Saturday, March 27, 2010

Spook Country


#431
Title: Spook Country
Author: William Gibson
Publisher: G. P. Putnam's Sons
Year: 2007
379 pages

Spook Country is less about its plot than it is about the idea that activities and images occur around you and you may never see or know about them. This is illustrated by a number of related narratives and descriptions that demonstrate this idea in action.

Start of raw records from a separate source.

-- ==== Sys2Proof/Laws/KeepsUnits.lean ====
section
/-! SUPPORT. `Keeps` of the timebase, the RTC, the cipher engine, MEMC, flash, events, power and updates: each keeps the queue, the canonical form and legal modes. -/

namespace Sys2Proof.Machine

theorem State.lfStart_keeps (s0 : State) : Keeps s0 (State.lfStart s0) := by
  have h0 := Keeps.refl s0
  unfold State.lfStart
  extract_lets -merge +onlyGivenNames x1
  try clear_value x1
  extract_lets -merge +onlyGivenNames x2
  try clear_value x2
  refine keepsS_ite ?_ ?_
  · exact h0
  · exact Keeps.upd h0 rfl

theorem State.lfStop_keeps (s0 : State) : Keeps s0 (State.lfStop s0) := by
  have h0 := Keeps.refl s0
  unfold State.lfStop
  extract_lets -merge +onlyGivenNames x1
  have hx1 : Keeps s0 x1 := by
    unfold x1
    exact Keeps.transS (Keeps.transS (Keeps.transS h0 (State.rtcSync_keeps _)) (State.put_keeps _ _ _)) (State.put_keeps _ _ _)
  clear_value x1; revert x1 hx1; refine Keeps.gen fun x1 hx1 => ?_
  extract_lets -merge +onlyGivenNames x2
  try clear_value x2
  extract_lets -merge +onlyGivenNames x3
  try clear_value x3
  extract_lets -merge +onlyGivenNames x4
  try clear_value x4
  exact Keeps.upd hx1 rfl

theorem State.lfcal_keeps (s0 : State) (b1 : Word) : Keeps s0 (State.lfcal s0 b1) := by
  have h0 := Keeps.refl s0
  unfold State.lfcal
  extract_lets -merge +onlyGivenNames x1
  have hx1 : Keeps s0 x1 := by unfold x1; exact Keeps.transS (Keeps.transS h0 (State.rtcSync_keeps _)) (State.setReg_keeps _ _ _)
  clear_value x1; revert x1 hx1; refine Keeps.gen fun x1 hx1 => ?_
  extract_lets -merge +onlyGivenNames x2
  try clear_value x2
  extract_lets -merge +onlyGivenNames x3
  have hx3 : Keeps s0 x3 := by
    unfold x3
    refine Keeps.transS ?_ (State.tbNotify_keeps _ _)
    exact Keeps.upd hx1 rfl
  clear_value x3; revert x3 hx3; refine Keeps.gen fun x3 hx3 => ?_
  exact keepsS_ite (Keeps.transS (Keeps.transS hx3 (State.trimLoad_keeps _ _)) (State.fresh_keeps _)) hx3

theorem State.rcalBegin_keeps (s0 : State) : Keeps s0 (State.rcalBegin s0) := by
  have h0 := Keeps.refl s0
  unfold State.rcalBegin
  extract_lets -merge +onlyGivenNames x1
  try clear_value x1
  exact Keeps.upd h0 rfl

theorem State.tbMove_keeps (s0 : State) : Keeps s0 (State.tbMove s0) := by
  have h0 := Keeps.refl s0
  unfold State.tbMove
  extract_lets -merge +onlyGivenNames x1
  try clear_value x1
  extract_lets -merge +onlyGivenNames x2
  have hx2 : Keeps s0 x2 := by
    unfold x2
    refine Keeps.transS ?_ (State.tbNotify_keeps _ _)
    exact Keeps.upd h0 rfl
  clear_value x2; revert x2 hx2; refine Keeps.gen fun x2 hx2 => ?_
  exact keepsS_ite (Keeps.transS hx2 (State.synthFree_keeps _)) (Keeps.transS hx2 (State.claimWaiting_keeps _))

theorem State.xtalUp_keeps (s0 : State) : Keeps s0 (State.xtalUp s0) := by
  have h0 := Keeps.refl s0
  unfold State.xtalUp
  extract_lets -merge +onlyGivenNames x1
  try clear_value x1
  extract_lets -merge +onlyGivenNames x2
  try clear_value x2
  extract_lets -merge +onlyGivenNames x3
  try clear_value x3
  refine Keeps.transS ?_ (State.output_keeps _ _ _)
  refine Keeps.transS ?_ (State.tbNotify_keeps _ _)
  refine Keeps.transS ?_ (State.rcalBegin_keeps _)
  exact Keeps.upd h0 rfl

Spook Country is not about the story, but about the witnessing of the story. Nominal protagonist Hollis's role is to see, not to do. "Spook country" here takes multiple forms--CIA spooks, spirits, systema, virtual art installations, data and fake data, radiation. The tale of the locative art is also the tale of the mysterious shipping container--you can only detect it with specialized access, but it's there. Doing what? Sometimes just existing, and at other times meaning something.

Just as Tito's father was shot for no good reason, sometimes meaning is obscure or inheres only in our perceptions and fantasies, not in the data itself. Numinous moments are followed by more benzodiazepines. However, unanswered questions about meaning bother me: What's in it for Bigend? What's the danger of observers? Why does Bobby sleep or not sleep in particular squares of the grid? The answer "it doesn't mean anything" is as unsatisfying as the explanations "it was all a dream," "it was the drugs," or "he was insane."

Though "selling out" doesn't appear to be an explicit theme, it happens several times near the end. Perhaps this is to highlight that there are principles, and there is pragmatism.

I thought this was Gibson's best and most substantial novel since Idoru, which I am apparently alone in liking.